As stated before, quantifying natural selection in natural populations is essential in evolutionary biology, as it represents a first step to understand the evolution of phenotypic traits (Endler, 1986). Nevertheless, the analysis of selection through space and time should be also accompanied by the biological importance of the effect (Nakagawa & Cuthill, 2007), that is, a relevant interpretation of an estimated magnitude of an effect from selection coefficients. Assessing the significance of individual selection gradients through p-values may be of little importance, as it mostly relies on sampling size, which in turn would be impaired by some correction on multiple testing.
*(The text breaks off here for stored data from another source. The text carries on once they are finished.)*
-- ==== Sys2Proof/Tests/Slice0.lean ====
section
/-!
SUPPORT. Tests of one step each, their expected values from spec/95_test_vectors.md or worked out from the rule named,
and, for each statement with hypotheses, a witness that meets them.
-/

namespace Sys2Proof.Tests

open Sys2Proof.Machine

/-- The next state of an outcome. -/
def after : Host.Outcome State Fault Refusal → State
  | .next s => s
  | .fault f => nomatch f
  | .refused _ => State.reset

/-- The state after reset with another encoder, decoder or pipeline. -/
def encIs (e : Encoder) : State := { State.reset with enc := e }
def decIs (d : Decoder) : State := { State.reset with dec := d }
def pipeIs (p : Pipeline) : State := { State.reset with pipe := p }

/-- "MZXW", the symbols after "foo" (95 L2.1, step trace). -/
def afterFoo : Encoder := ⟨.opened, 0xF, 4, 3, [0x4D#8, 0x5A#8, 0x58#8, 0x57#8]⟩

/-- The decoder after "MZX" (95 L2.2, step trace). -/
def afterMzx (st : DecSt) (pol : Policy) : Decoder := ⟨st, pol, 0x37, 7, [0x66#8]⟩

/-- The secret "12345678901234567890" as a finished decode (95 L1.2). -/
def keyDone : Decoder :=
  ⟨.done, .strict, 0, 0, [0x31#8, 0x32#8, 0x33#8, 0x34#8, 0x35#8, 0x36#8, 0x37#8, 0x38#8, 0x39#8, 0x30#8,
    0x31#8, 0x32#8, 0x33#8, 0x34#8, 0x35#8, 0x36#8, 0x37#8, 0x38#8, 0x39#8, 0x30#8]⟩

/-- The tag of RFC 4226 §5.4 (95 L2.3). -/
def rfcTag : List Byte :=
  [0x1f#8, 0x86#8, 0x98#8, 0x69#8, 0x0e#8, 0x02#8, 0xca#8, 0x16#8, 0x61#8, 0x85#8, 0x50#8, 0xef#8, 0x7f#8, 0x19#8,
    0xda#8, 0x8e#8, 0x94#8, 0x5b#8, 0x55#8, 0x5a#8]

/-- A pipeline with the given state and tag, its request number 5. -/
def tagged (st : PipeSt) (tag : List Byte) : Pipeline :=
  ⟨st, 5, none, tag, 0, 0, 0, Vector.replicate 8 0, 0⟩

/-- A pipeline that holds counter 4's truncated value (95 L1.2) in the given state. -/
def valued (st : PipeSt) : Pipeline := { tagged st rfcTag with offset := 12, binCode := 1640338314 }

/-- A request for the empty key, and a state in which it is pending. -/
def emptyKeyRequest : Request := ⟨1, .sha1, [], Vector.replicate 8 0⟩

def waiting : State where
  cfg := ⟨.strict, 0, 6⟩
  ctrLo := 0
  ctrHi := 0
  err := noError
  enc := emptyEncoder
  dec := ⟨.done, .strict, 0, 0, []⟩
  pipe := { emptyPipeline 1 with st := .wait, req := some emptyKeyRequest }
  host := ⟨[], 0, 0, []⟩
  schedule := []

/-! ### Well-formedness -/

theorem test_operand_above_255_refused : CommandText.wf ⟨"ENC.BYTE", some 256⟩ = false := by decide
theorem test_char_operand_above_255_refused : CommandText.wf ⟨"DEC.CHAR", some 300⟩ = false := by decide
theorem test_missing_operand_refused : CommandText.wf ⟨"DEC.CHAR", none⟩ = false := by decide
theorem test_operand_on_plain_command_refused : CommandText.wf ⟨"NOP", some 0⟩ = false := by decide
theorem test_unknown_mnemonic_refused : CommandText.wf ⟨"ENC", none⟩ = false := by decide
theorem test_legal_command_accepted : CommandText.wf ⟨"ENC.BYTE", some 255⟩ = true := by decide
theorem test_plain_command_accepted : CommandText.wf ⟨"REDUCE", none⟩ = true := by decide

/-! ### Decoding: words written out from the opcode map (R93) -/

theorem test_decode_nop : decode 0x00000000#32 = .ok .nop := by rfl
theorem test_decode_eclr : decode 0x01000000#32 = .ok .eclr := by rfl
theorem test_decode_srst : decode 0x02000000#32 = .ok .srst := by rfl
theorem test_decode_enc_init : decode 0x10000000#32 = .ok .encInit := by rfl
theorem test_decode_enc_byte : decode 0x11000066#32 = .ok (.encByte 0x66#8) := by rfl
theorem test_decode_enc_final : decode 0x12000000#32 = .ok .encFinal := by rfl
theorem test_decode_dec_init : decode 0x20000000#32 = .ok .decInit := by rfl
theorem test_decode_dec_char : decode 0x2100005A#32 = .ok (.decChar 0x5A#8) := by rfl
theorem test_decode_dec_final : decode 0x22000000#32 = .ok .decFinal := by rfl
theorem test_decode_pipe_init : decode 0x30000000#32 = .ok .pipeInit := by rfl
theorem test_decode_hmac_req : decode 0x31000000#32 = .ok .hmacReq := by rfl
theorem test_decode_trunc : decode 0x32000000#32 = .ok .trunc := by rfl
theorem test_decode_reduce : decode 0x33000000#32 = .ok .reduce := by rfl
/-- R94, R95: an undefined OP, an operand where none is, a reserved bit. -/
theorem test_decode_undefined_op : decode 0x03000000#32 = .error .undefinedOp := by rfl
theorem test_decode_operand_on_enc_init : decode 0x10000001#32 = .error .operandNotZero := by rfl
theorem test_decode_reserved_bit : decode 0x30000100#32 = .error .reservedNotZero := by rfl
theorem test_decode_reserved_bit_with_operand : decode 0x11010066#32 = .error .reservedNotZero := by rfl
theorem test_encode_dec_char : encode (.decChar 0x41#8) = 0x21000041#32 := by decide
theorem test_table_word : decodeTableWord 32 0x110000FF = some (.encByte 0xFF#8) := by decide
theorem test_table_word_refused : decodeTableWord 32 0x03000000 = none := by decide
theorem test_disassembly_digits : hexText 8 0xFFABCDEF = ['F', 'F', 'A', 'B', 'C', 'D', 'E', 'F'] := by decide

/-- The placed word runs as the first instruction after reset. -/
theorem test_placed_word_runs :
    busRead 6 (after (step (State.reset.withFetchWord 32 0x11000066))) = 0x00010306#32 := by decide

/-- 95 L3, P3: WR CMD, 0x10000001 records IllegalCommand and touches no unit (R95). -/
theorem test_illegal_word_status : busRead 1 (after (busWrite 0 0x10000001#32 State.reset)) = 0x00006000#32 := by
  decide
As Calsbeek and McPeek (2016) point out, selection regimes, temporal variability, types of characters, population sizes and environmental effects are the interesting elements about measuring natural selection in the wild, rather than its intensity. In practice, natural selection studies should not only report selection gradients and their associated standard errors, but also an overall effect size measure for each selection gradient (if applicable), and p-values of these effect sizes. Overall, the main message here is that considering several selection gradients to obtain a single p-value would be more relevant than computing a p-value for each selection gradient, as it is expected to provide a clearer picture of the general pattern of selection in nature.